= Beginning of Section =

/-! ### Instruction sequences -/

/-- Settles O18: SUB of the same register takes back what ADD added, for the other register was not written. -/
theorem arithmeticLaws : Obligations.ArithmeticLaws := by
  refine ⟨?restored, ?cleared, double_iterate_sixteen, wrappedSum_comm⟩
  case restored =>
    intro op1 op2 c d s h1 h2 hne
    have hne' : op1.toNat ≠ op2.toNat := fun h => hne (BitVec.eq_of_toNat_eq h)
    refine ⟨_, _, execAdd_completes h1 h2, execSub_completes h1 h2, ?_⟩
    simp [Vector.getElem_set_ne, hne', wrappedDifference_wrappedSum]
  case cleared =>
    intro op1 c s h1
    refine ⟨_, execSub_completes h1 h1, ?_⟩
    simp [wrappedDifference_self]

/-- Settles O19: the cell STORE wrote is the cell LOAD reads. -/
theorem storeThenLoadMovesValue : Obligations.StoreThenLoadMovesValue := by
  intro r q a c d s hr hq ha
  refine ⟨_, _, execStore_completes hr ha, execLoad_completes hq ?_, ?_⟩
  · simpa using ha
  · simp [Memory.read_write]

/-- Settles O16: the outcome of an instruction with its indices in range does not name `op3`, and that of EXIT names no
operand. -/
theorem unusedFieldsIgnored : Obligations.UnusedFieldsIgnored := by
  intro op1 op2 op3 op3' s
  refine ⟨fun h1 h2 => ⟨?add, ?sub⟩, fun h1 h2 => ⟨?load, ?store⟩, fun he a b c => ?exit⟩
  case add => exact (execAdd_completes h1 h2).trans (execAdd_completes h1 h2).symm
  case sub => exact (execSub_completes h1 h2).trans (execSub_completes h1 h2).symm
  case load => exact (execLoad_completes h1 h2).trans (execLoad_completes h1 h2).symm
  case store => exact (execStore_completes h1 h2).trans (execStore_completes h1 h2).symm
  case exit => exact (execExit_halts he).trans (execExit_halts he).symm

/-! ### Zero cells under decision D1 (70_reset_and_hazards.md section 3) -/

/-- The zero word is ADD of R0 to itself under the numbers of decision D1. -/
theorem decode_zero_d1 {c : Config} (hm : c.opcodes = OpcodeMap.d1) : decode c 0 = .ok (.add 0 0 0) := by
  have hword : encode c.opcodes (.add 0 0 0) = 0 := by
    rw [hm]
    decide
  have hdistinct : c.opcodes.Distinct := by
    rw [hm]
    decide
  rw [← hword]
  exact decode_encode hdistinct rfl

/-- A step on a zero cell doubles R0, writes nothing else and advances. -/
theorem step_zero_d1 {s : State} (hm : s.cfg.opcodes = OpcodeMap.d1) (hc : s.CanStep) (hp : s.pc < s.cfg.memSize)
    (hzero : s.mem.read s.pc = 0) :
    ∃ t, step s = .next t ∧ t.x = s.x.set 0 (wrappedSum s.x[0] s.x[0]) ∧ t.mem = s.mem ∧ Advanced s t := by
  have hd : decode s.cfg (s.mem.read s.pc) = .ok (.add 0 0 0) := by rw [hzero, decode_zero_d1 hm]
  have hexec := execAdd_completes (op1 := 0) (op2 := 0) (op3 := 0) (s := s) (by decide) (by decide)
  exact ⟨_, (step_of_decode_ok hc hp hd).trans hexec, advance_x _, advance_mem _, advanced_advance rfl rfl rfl rfl rfl⟩

/-- `n` zero cells in a row double R0 `n` times and change no other register and no cell. -/
theorem steps_zero_d1 (n : Nat) (s : State) (hm : s.cfg.opcodes = OpcodeMap.d1) (hc : 0 < n → s.CanStep)
    (hp : s.pc + n ≤ s.cfg.memSize) (hzero : ∀ k < n, s.mem.read (s.pc + k) = 0) :
    ∃ t, steps n s = .next t ∧ t.x = s.x.set 0 ((fun z => wrappedSum z z)^[n] s.x[0]) ∧ t.mem = s.mem ∧
      t.pc = s.pc + n := by
  induction n generalizing s with
  | zero => exact ⟨s, rfl, by simp, rfl, rfl⟩
  | succ n ih =>
    obtain ⟨u, hstep, hux, hum, ha⟩ := step_zero_d1 hm (hc n.succ_pos) (by omega) (hzero 0 n.succ_pos)
    have hucfg := ha.cfg_eq
    have hupc := ha.pc_eq
    have huzero : ∀ k < n, u.mem.read (u.pc + k) = 0 := by
      intro k hk
      rw [hum, hupc, Nat.add_assoc, Nat.add_comm 1 k]
      exact hzero (k + 1) (by omega)
    obtain ⟨t, ht, htx, htm, htpc⟩ :=
      ih u (by rwa [hucfg]) (fun hn => ha.canStep (by omega)) (by rw [hucfg]; omega) huzero
    refine ⟨t, (steps_succ_of_next hstep n).trans ht, ?_, htm.trans hum, by omega⟩
    simpa [hux] using htx

/-- Settles O41: the sixteen zero cells double R0 sixteen times. -/
theorem zeroCellsClearR0 : Obligations.ZeroCellsClearR0 := by
  intro s hm hc hp hzero
  obtain ⟨t, ht, hx, hmem, hpc⟩ := steps_zero_d1 16 s hm (fun _ => hc) hp hzero
  rw [double_iterate_sixteen] at hx
  refine ⟨t, ht, ?_, fun r hr hne => ?_, fun a => by rw [hmem], hpc⟩
  · simp [hx]
  · simp [hx, Vector.getElem_set_ne, hne.symm]

end Sys2Proof.Machine
end

section
/-!
PROOFS. Frames of whole runs, the canonical form of memory and the length of runs (10_state.md, 20_memory.md,
40_execution_cycle.md section 3): the obligations O31, O32, O33, O38 and O39.
-/

namespace Sys2Proof.Machine

/-! ### What no run changes -/

/-- An operand field addresses only cells 0 to 15 (rule R122), so an instruction writes no other. -/
theorem Executed.read_high {w : Word} {s t : State} (he : Executed w s t) {a : Nat} (ha : 16 ≤ a) :
    t.mem.read a = s.mem.read a := by
  cases he with
  | wroteRegister r h v => simp
  | wroteCell b hb hlow v => simp [Memory.read_write, show a ≠ b by omega]
  | exited h => simp
  | faulted f => simp

theorem step_read_high {s t : State} (h : step s = .next t) {a : Nat} (ha : 16 ≤ a) :
    t.mem.read a = s.mem.read a := by
  rcases step_cases h with ⟨-, rfl⟩ | ⟨-, -, he⟩
  · rfl
  · exact he.read_high ha

/-- Settles O31: each step keeps what the cell held at the start. -/
theorem highCellsNeverWritten : Obligations.HighCellsNeverWritten := by
  intro n s t h a ha
  exact steps_keep (P := fun u => u.mem.read a = s.mem.read a)
    (fun _ _ hu hstep => (step_read_high hstep ha).trans hu) n s t rfl h

/-- Settles O32: each step keeps the configuration, a load changes memory alone, and reset keeps it by definition. -/
theorem configurationIsFixed : Obligations.ConfigurationIsFixed := by
  refine ⟨fun n s t h => ?_, fun p s => ?_, fun s => rfl⟩
  · exact steps_keep (P := fun u => u.cfg = s.cfg) (fun _ _ hu hstep => (step_keeps_cfg hstep).trans hu) n s t rfl h
  · rw [loadProgram_eq_setMem, State.setMem_cfg]

/-! ### The canonical form of memory (log entry 3) -/

/-- A cell below the first one listed holds the reset content. -/
theorem Memory.read_of_lt_all {m : Memory} {a : Nat} (h : ∀ c ∈ m, a < c.1) : m.read a = unlistedCell := by
  induction m with
  | nil => rfl
  | cons c m ih =>
    obtain ⟨b, v⟩ := c
    have hb : a < b := h (b, v) List.mem_cons_self
    rw [Memory.read_cons, if_neg (Nat.ne_of_lt hb), ih fun c hc => h c (List.mem_cons_of_mem _ hc)]

/-- The canonical form of a nonempty list: the head is listed with reason and lies below the tail, which is canonical. -/
theorem Memory.wf_cons {b : Nat} {v : Word} {m : Memory} (h : Memory.Wf ((b, v) :: m)) :
    v ≠ unlistedCell ∧ (∀ c ∈ m, b < c.1) ∧ m.Wf := by
  obtain ⟨hrising, hlisted⟩ := h
  obtain ⟨hbelow, htail⟩ := List.pairwise_cons.1 hrising
  exact ⟨hlisted (b, v) List.mem_cons_self, hbelow, htail, fun c hc => hlisted c (List.mem_cons_of_mem _ hc)⟩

= End of Section =

• ABOUT THIS TASK: Reproduce, word for word, every line starting at the line that contains "obtain ⟨b, v⟩ := c" and ending with the final line of the entries.

• EXERCISE OUTPUT:
    obtain ⟨b, v⟩ := c
    have hb : a < b := h (b, v) List.mem_cons_self
    rw [Memory.read_cons, if_neg (Nat.ne_of_lt hb), ih fun c hc => h c (List.mem_cons_of_mem _ hc)]

/-- The canonical form of a nonempty list: the head is listed with reason and lies below the tail, which is canonical. -/
theorem Memory.wf_cons {b : Nat} {v : Word} {m : Memory} (h : Memory.Wf ((b, v) :: m)) :
    v ≠ unlistedCell ∧ (∀ c ∈ m, b < c.1) ∧ m.Wf := by
  obtain ⟨hrising, hlisted⟩ := h
  obtain ⟨hbelow, htail⟩ := List.pairwise_cons.1 hrising
  exact ⟨hlisted (b, v) List.mem_cons_self, hbelow, htail, fun c hc => hlisted c (List.mem_cons_of_mem _ hc)⟩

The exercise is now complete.